## PROBLEM
For each line in the data below that holds "hsvc", return a copy.

====== DATA IN THIS EXERCISE

theorem execKeyProgram_kept {a0 a1 a2 a3} (hregs : m.regs) (hout : m.out) (hhost : m.host) (hflash : m.flash) (h : Kept
    m z s) : KeptX m z (execKeyProgram a0 a1 a2 a3 s) := by
  unfold execKeyProgram
  repeat' first
    | with_reducible assumption
    | intro _
    | subst x
    | (extract_lets +onlyGivenNames x; have hx : Kept m z x := ?_; clear_value x)
    | (extract_lets +onlyGivenNames x; clear_value x)
    | (extract_lets +onlyGivenNames w; revert w; intro w0)
    | with_reducible apply kept_ite
    | with_reducible apply State.beginFuse_kept
    | with_reducible apply State.hostWrite_kept
    | with_reducible apply State.lateErr_kept
    | with_reducible apply State.secLog_kept
    | with_reducible apply keptX_ok
    | split
    | dsimp -zeta only

theorem execKeyRevoke_kept {a0 a1 a2} (hregs : m.regs) (hout : m.out) (hhost : m.host) (hflash : m.flash) (h : Kept m z
    s) : KeptX m z (execKeyRevoke a0 a1 a2 s) := by
  unfold execKeyRevoke
  repeat' first
    | with_reducible assumption
    | intro _
    | with_reducible apply kept_ite
    | with_reducible apply State.beginFuse_kept
    | with_reducible apply State.hostWrite_kept
    | with_reducible apply State.lateErr_kept
    | with_reducible apply keptX_ok
    | split

theorem execFuseOperationDone_kept (hregs : m.regs) (hout : m.out) (hhost : m.host) (hflash : m.flash) (h : Kept m z s)
    : KeptX m z (execFuseOperationDone s) := by
  unfold execFuseOperationDone
  repeat' first
    | with_reducible assumption
    | intro _
    | subst x
    | (extract_lets +onlyGivenNames x; have hx : Kept m z x := ?_; clear_value x)
    | (extract_lets +onlyGivenNames x; have hx : Kept2 m z x := ?_; clear_value x)
    | (extract_lets +onlyGivenNames x; have hx : KeptO m z x := ?_; clear_value x)
    | (extract_lets +onlyGivenNames x; clear_value x)
    | (extract_lets +onlyGivenNames w; revert w; intro w0)
    | with_reducible apply kept_ite
    | with_reducible apply State.each_kept
    | with_reducible apply State.eventOn_kept
    | with_reducible apply State.secLog_kept
    | with_reducible apply State.wr_kept
    | with_reducible apply keptX_ok
    | with_reducible apply kept2_mk
    | with_reducible apply keptO_some
    | with_reducible apply keptO_none
    | with_reducible exact keptO2_get (by with_reducible assumption)
    | (with_reducible refine kept2_eq (by with_reducible assumption) ?_)
    | (with_reducible apply kept2_proj; first | with_reducible assumption | with_reducible apply kept2_foldl)
    | (with_reducible refine keptO_eq (by with_reducible assumption) ?_)
    | with_reducible apply kept_foldl
    | split
    | dsimp -zeta only
    | (with_reducible refine kept_mk rfl ?_ rfl rfl rfl rfl ?_ ?_ ?_ ?_ ?_ ?_ ?_ ?_ ?_ ?_ ?_ ?_ ?_ ?_ ?_ ?_ ?_ ?_ ?_ <;> first | with_reducible exact Or.inr rfl | exact Or.inl (by assumption) | with_reducible assumption | with_reducible exact keptO2_get (by with_reducible assumption) | (with_reducible refine kept2_eq (by with_reducible assumption) ?_) | (with_reducible refine keptO_eq (by with_reducible assumption) ?_) | with_reducible apply State.each_kept | with_reducible apply State.eventOn_kept | with_reducible apply State.secLog_kept | with_reducible apply State.wr_kept)

theorem State.recoverVerify_kept {a1 a2} (hregs : m.regs) (hflash : m.flash) (h : Kept m z s) : Kept m z
    (State.recoverVerify s a1 a2) := by
  unfold State.recoverVerify
  repeat' first
    | with_reducible assumption
    | intro _
    | subst x
    | (extract_lets +onlyGivenNames x; have hx : Kept m z x := ?_; clear_value x)
    | (extract_lets +onlyGivenNames x; have hx : KeptO m z x := ?_; clear_value x)
    | (extract_lets +onlyGivenNames x; clear_value x)
    | (extract_lets +onlyGivenNames w; revert w; intro w0)
    | with_reducible apply kept_ite
    | with_reducible apply State.beginWrite_kept
    | with_reducible apply State.secLog_kept
    | with_reducible apply State.setJob_kept
    | split
    | dsimp -zeta only

theorem execRecoveryGo_kept {a0 a1 a2 a3} (hregs : m.regs) (hout : m.out) (hhost : m.host) (hsvc : m.svc) (hflash : m.flash) (h : Kept m
    z s) : KeptX m z (execRecoveryGo a0 a1 a2 a3 s) := by
  unfold execRecoveryGo
  repeat' first
    | with_reducible assumption
    | intro _
    | subst x
    | (extract_lets +onlyGivenNames x; have hx : Kept m z x := ?_; clear_value x)
    | (extract_lets +onlyGivenNames x; have hx : Kept2 m z x := ?_; clear_value x)
    | (extract_lets +onlyGivenNames x; clear_value x)
    | (extract_lets +onlyGivenNames w; revert w; intro w0)
    | with_reducible apply kept_ite
    | with_reducible apply State.hostWrite_kept
    | with_reducible apply State.takeCrumb_kept
    | with_reducible apply State.fillWindow_kept
    | with_reducible apply State.wr_kept
    | with_reducible apply keptX_ok
    | with_reducible apply kept2_mk
    | (with_reducible apply kept2_proj; first | with_reducible assumption | with_reducible apply kept2_foldl | with_reducible apply State.takeCrumb_kept)
    | with_reducible apply kept_foldl
    | split
    | dsimp -zeta only

theorem execRecoveryVerify_kept {a0 a1 a2 a3} (hregs : m.regs) (hout : m.out) (hhost : m.host) (hflash : m.flash) (h :
    Kept m z s) : KeptX m z (execRecoveryVerify a0 a1 a2 a3 s) := by
  unfold execRecoveryVerify
  repeat' first
    | with_reducible assumption
    | intro _
    | with_reducible apply kept_ite
    | with_reducible apply State.hostWrite_kept
    | with_reducible apply State.recoverVerify_kept
    | with_reducible apply keptX_ok
    | split

theorem execRecoveryVerifyDone_kept (hregs : m.regs) (hout : m.out) (hflash : m.flash) (h : Kept m z s) : KeptX m z
    (execRecoveryVerifyDone s) := by
  unfold execRecoveryVerifyDone
  repeat' first
    | with_reducible assumption
    | intro _
    | subst x
    | (extract_lets +onlyGivenNames x; have hx : Kept m z x := ?_; clear_value x)
    | (extract_lets +onlyGivenNames x; have hx : Kept2 m z x := ?_; clear_value x)
    | (extract_lets +onlyGivenNames x; have hx : KeptO m z x := ?_; clear_value x)
    | (extract_lets +onlyGivenNames x; clear_value x)
    | (extract_lets +onlyGivenNames w; revert w; intro w0)
    | with_reducible apply kept_ite
    | with_reducible apply State.emit_kept
    | with_reducible apply State.onlyIf_kept
    | with_reducible apply State.setBank_kept
    | with_reducible apply State.setJob_kept
    | with_reducible apply State.wr_kept
    | with_reducible apply keptX_ok
    | with_reducible apply kept2_mk
    | with_reducible apply keptO_some
    | with_reducible apply keptO_none
    | with_reducible exact keptO2_get (by with_reducible assumption)
    | (with_reducible refine kept2_eq (by with_reducible assumption) ?_)
    | (with_reducible apply kept2_proj; first | with_reducible assumption | with_reducible apply kept2_foldl)
    | (with_reducible refine keptO_eq (by with_reducible assumption) ?_)
    | with_reducible apply kept_foldl
    | split
    | dsimp -zeta only
    | (with_reducible refine kept_mk rfl ?_ rfl rfl rfl rfl ?_ ?_ ?_ ?_ ?_ ?_ ?_ ?_ ?_ ?_ ?_ ?_ ?_ ?_ ?_ ?_ ?_ ?_ ?_ <;> first | with_reducible exact Or.inr rfl | exact Or.inl (by assumption) | with_reducible assumption | with_reducible exact keptO2_get (by with_reducible assumption) | (with_reducible refine kept2_eq (by with_reducible assumption) ?_) | (with_reducible refine keptO_eq (by with_reducible assumption) ?_) | with_reducible apply State.emit_kept | with_reducible apply State.onlyIf_kept | with_reducible apply State.setBank_kept | with_reducible apply State.setJob_kept | with_reducible apply State.wr_kept)

theorem execMgmtCrumbFrame_kept {a0} (hregs : m.regs) (hflash : m.flash) (h : Kept m z s) : KeptX m z
    (execMgmtCrumbFrame a0 s) := by
  unfold execMgmtCrumbFrame
  repeat' first
    | with_reducible assumption
    | intro _
    | with_reducible apply kept_ite
    | with_reducible apply State.takeCrumb_kept
    | with_reducible apply keptX_ok
    | (with_reducible apply kept2_proj; first | with_reducible assumption | with_reducible apply kept2_foldl | with_reducible apply State.takeCrumb_kept)
    | split

theorem execMgmtQueryFrame_kept {a0} (hout : m.out) (h : Kept m z s) : KeptX m z (execMgmtQueryFrame a0 s) := by
  unfold execMgmtQueryFrame
  repeat' first
    | with_reducible assumption
    | intro _
    | with_reducible apply kept_ite
    | with_reducible apply State.emit_kept
    | with_reducible apply keptX_ok
    | split

theorem execMgmtVerifyFrame_kept {a0 a1} (hregs : m.regs) (hflash : m.flash) (h : Kept m z s) : KeptX m z
    (execMgmtVerifyFrame a0 a1 s) := by
  unfold execMgmtVerifyFrame
  repeat' first
    | with_reducible assumption
    | intro _
    | with_reducible apply kept_ite
    | with_reducible apply State.recoverVerify_kept
    | with_reducible apply keptX_ok
    | split

theorem execBootConfigStore_kept {a0 a1 a2 a3} (hregs : m.regs) (hout : m.out) (hhost : m.host) (hsvc : m.svc) (h :
    Kept m z s) : KeptX m z (execBootConfigStore a0 a1 a2 a3 s) := by
  unfold execBootConfigStore
  repeat' first
    | with_reducible assumption
    | intro _
    | subst x
    | (extract_lets +onlyGivenNames x; have hx : Kept m z x := ?_; clear_value x)
    | (extract_lets +onlyGivenNames x; have hx : Kept2 m z x := ?_; clear_value x)
    | (extract_lets +onlyGivenNames x; have hx : KeptO m z x := ?_; clear_value x)
    | (extract_lets +onlyGivenNames x; clear_value x)
    | (extract_lets +onlyGivenNames w; revert w; intro w0)
    | with_reducible apply kept_ite
    | with_reducible apply State.hostWrite_kept
    | with_reducible apply State.lateErr_kept
    | with_reducible apply State.mergeReg_kept
    | with_reducible apply State.secLog_kept
    | with_reducible apply State.wr_kept
    | with_reducible apply keptX_ok
    | with_reducible apply kept2_mk
    | with_reducible apply keptO_some
    | with_reducible apply keptO_none
    | with_reducible exact keptO2_get (by with_reducible assumption)
    | (with_reducible refine kept2_eq (by with_reducible assumption) ?_)
    | (with_reducible apply kept2_proj; first | with_reducible assumption | with_reducible apply kept2_foldl)
    | (with_reducible refine keptO_eq (by with_reducible assumption) ?_)
    | with_reducible apply kept_foldl
    | split
    | dsimp -zeta only
    | (with_reducible refine kept_mk rfl ?_ rfl rfl rfl rfl ?_ ?_ ?_ ?_ ?_ ?_ ?_ ?_ ?_ ?_ ?_ ?_ ?_ ?_ ?_ ?_ ?_ ?_ ?_ <;> first | with_reducible exact Or.inr rfl | exact Or.inl (by assumption) | with_reducible assumption | with_reducible exact keptO2_get (by with_reducible assumption) | (with_reducible refine kept2_eq (by with_reducible assumption) ?_) | (with_reducible refine keptO_eq (by with_reducible assumption) ?_) | with_reducible apply State.hostWrite_kept | with_reducible apply State.lateErr_kept | with_reducible apply State.mergeReg_kept | with_reducible apply State.secLog_kept | with_reducible apply State.wr_kept)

============

## RESULT OF THE TASK
theorem execRecoveryGo_kept {a0 a1 a2 a3} (hregs : m.regs) (hout : m.out) (hhost : m.host) (hsvc : m.svc) (hflash : m.flash) (h : Kept m
theorem execBootConfigStore_kept {a0 a1 a2 a3} (hregs : m.regs) (hout : m.out) (hhost : m.host) (hsvc : m.svc) (h :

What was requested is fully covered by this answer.